Sob esse prisma, algumas falas avulsas – “Confesso que não sou muito bom com sentimento, não…”, “O amor é predador” e “Não rolou família…” – ajudam a amarrar fios que ficam soltos pelo filme porque o foco é mesmo o Fawcett, mesmo que seja da mente hiperativa do Borel que saem as crônicas hiperbólicas que geram letras de músicas e livros como Santa Clara Poltergeist (1990) e Favelost (2012), ambos com trechos lidos pelo autor em cena.

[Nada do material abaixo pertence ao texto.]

-- ==== Sys2Proof/Laws/Voice.lean ====
section
/-!
SUPPORT. What the operations on one voice leave alone, one lemma per field, and the number of things each list
operation of PROCESS and of the reverb delivers.
-/

namespace Sys2Proof.Machine

variable (s : State) (p : Launch) (v : Voice)

/-! ## stepEnvelope -/

@[simp] theorem stepEnvelope_source : (stepEnvelope p v).source = v.source := by
  cases h : v.eState <;> simp only [stepEnvelope, h, stepInit, stepAtk, stepDec, stepSus, stepRel] <;> (repeat' split) <;> rfl

@[simp] theorem stepEnvelope_track : (stepEnvelope p v).track = v.track := by
  cases h : v.eState <;> simp only [stepEnvelope, h, stepInit, stepAtk, stepDec, stepSus, stepRel] <;> (repeat' split) <;> rfl

@[simp] theorem stepEnvelope_key : (stepEnvelope p v).key = v.key := by
  cases h : v.eState <;> simp only [stepEnvelope, h, stepInit, stepAtk, stepDec, stepSus, stepRel] <;> (repeat' split) <;> rfl

@[simp] theorem stepEnvelope_vel : (stepEnvelope p v).vel = v.vel := by
  cases h : v.eState <;> simp only [stepEnvelope, h, stepInit, stepAtk, stepDec, stepSus, stepRel] <;> (repeat' split) <;> rfl

@[simp] theorem stepEnvelope_prio : (stepEnvelope p v).prio = v.prio := by
  cases h : v.eState <;> simp only [stepEnvelope, h, stepInit, stepAtk, stepDec, stepSus, stepRel] <;> (repeat' split) <;> rfl

@[simp] theorem stepEnvelope_adsr : (stepEnvelope p v).adsr = v.adsr := by
  cases h : v.eState <;> simp only [stepEnvelope, h, stepInit, stepAtk, stepDec, stepSus, stepRel] <;> (repeat' split) <;> rfl

@[simp] theorem stepEnvelope_envInterStep : (stepEnvelope p v).envInterStep = v.envInterStep := by
  cases h : v.eState <;> simp only [stepEnvelope, h, stepInit, stepAtk, stepDec, stepSus, stepRel] <;> (repeat' split) <;> rfl

@[simp] theorem stepEnvelope_fastRelease : (stepEnvelope p v).fastRelease = v.fastRelease := by
  cases h : v.eState <;> simp only [stepEnvelope, h, stepInit, stepAtk, stepDec, stepSus, stepRel] <;> (repeat' split) <;> rfl

@[simp] theorem stepEnvelope_pitch : (stepEnvelope p v).pitch = v.pitch := by
  cases h : v.eState <;> simp only [stepEnvelope, h, stepInit, stepAtk, stepDec, stepSus, stepRel] <;> (repeat' split) <;> rfl

@[simp] theorem stepEnvelope_phaseInc : (stepEnvelope p v).phaseInc = v.phaseInc := by
  cases h : v.eState <;> simp only [stepEnvelope, h, stepInit, stepAtk, stepDec, stepSus, stepRel] <;> (repeat' split) <;> rfl

@[simp] theorem stepEnvelope_ipos : (stepEnvelope p v).ipos = v.ipos := by
  cases h : v.eState <;> simp only [stepEnvelope, h, stepInit, stepAtk, stepDec, stepSus, stepRel] <;> (repeat' split) <;> rfl

@[simp] theorem stepEnvelope_fpos : (stepEnvelope p v).fpos = v.fpos := by
  cases h : v.eState <;> simp only [stepEnvelope, h, stepInit, stepAtk, stepDec, stepSus, stepRel] <;> (repeat' split) <;> rfl

@[simp] theorem stepEnvelope_volL : (stepEnvelope p v).volL = v.volL := by
  cases h : v.eState <;> simp only [stepEnvelope, h, stepInit, stepAtk, stepDec, stepSus, stepRel] <;> (repeat' split) <;> rfl

@[simp] theorem stepEnvelope_volR : (stepEnvelope p v).volR = v.volR := by
  cases h : v.eState <;> simp only [stepEnvelope, h, stepInit, stepAtk, stepDec, stepSus, stepRel] <;> (repeat' split) <;> rfl

@[simp] theorem stepEnvelope_fromVolL : (stepEnvelope p v).fromVolL = v.fromVolL := by
  cases h : v.eState <;> simp only [stepEnvelope, h, stepInit, stepAtk, stepDec, stepSus, stepRel] <;> (repeat' split) <;> rfl

@[simp] theorem stepEnvelope_fromVolR : (stepEnvelope p v).fromVolR = v.fromVolR := by
  cases h : v.eState <;> simp only [stepEnvelope, h, stepInit, stepAtk, stepDec, stepSus, stepRel] <;> (repeat' split) <;> rfl

@[simp] theorem stepEnvelope_curL : (stepEnvelope p v).curL = v.curL := by
  cases h : v.eState <;> simp only [stepEnvelope, h, stepInit, stepAtk, stepDec, stepSus, stepRel] <;> (repeat' split) <;> rfl

@[simp] theorem stepEnvelope_curR : (stepEnvelope p v).curR = v.curR := by
  cases h : v.eState <;> simp only [stepEnvelope, h, stepInit, stepAtk, stepDec, stepSus, stepRel] <;> (repeat' split) <;> rfl

@[simp] theorem stepEnvelope_stepL : (stepEnvelope p v).stepL = v.stepL := by
  cases h : v.eState <;> simp only [stepEnvelope, h, stepInit, stepAtk, stepDec, stepSus, stepRel] <;> (repeat' split) <;> rfl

Sob o império dos sentidos, Fausto Fawcett prefere ser uma “metamorfose fixa”, como se perfila ao fim do filme, ciente de que o universo particular do escritor cabe dentro de Copacabana, sendo o bairro por isso mesmo a personagem mais importante do documentário depois do próprio Fawcett, boêmio que teve que parar com a bebida em 2008 para continuar vivo pelas noites (“O médico disse: ou vai ou fica”).

Pensador eloquente, Fausto Fawcett pega o espectador pela palavra. Quando discorre sobre o poder corrosivo das redes sociais (“O planeta virou uma quitinete claustrofóbica”), o trovador carioca da cela 1107 merece, pela fricção libertária da escrita, a ovação a que o documentário Fausto Fawcett na cabeça também faz jus.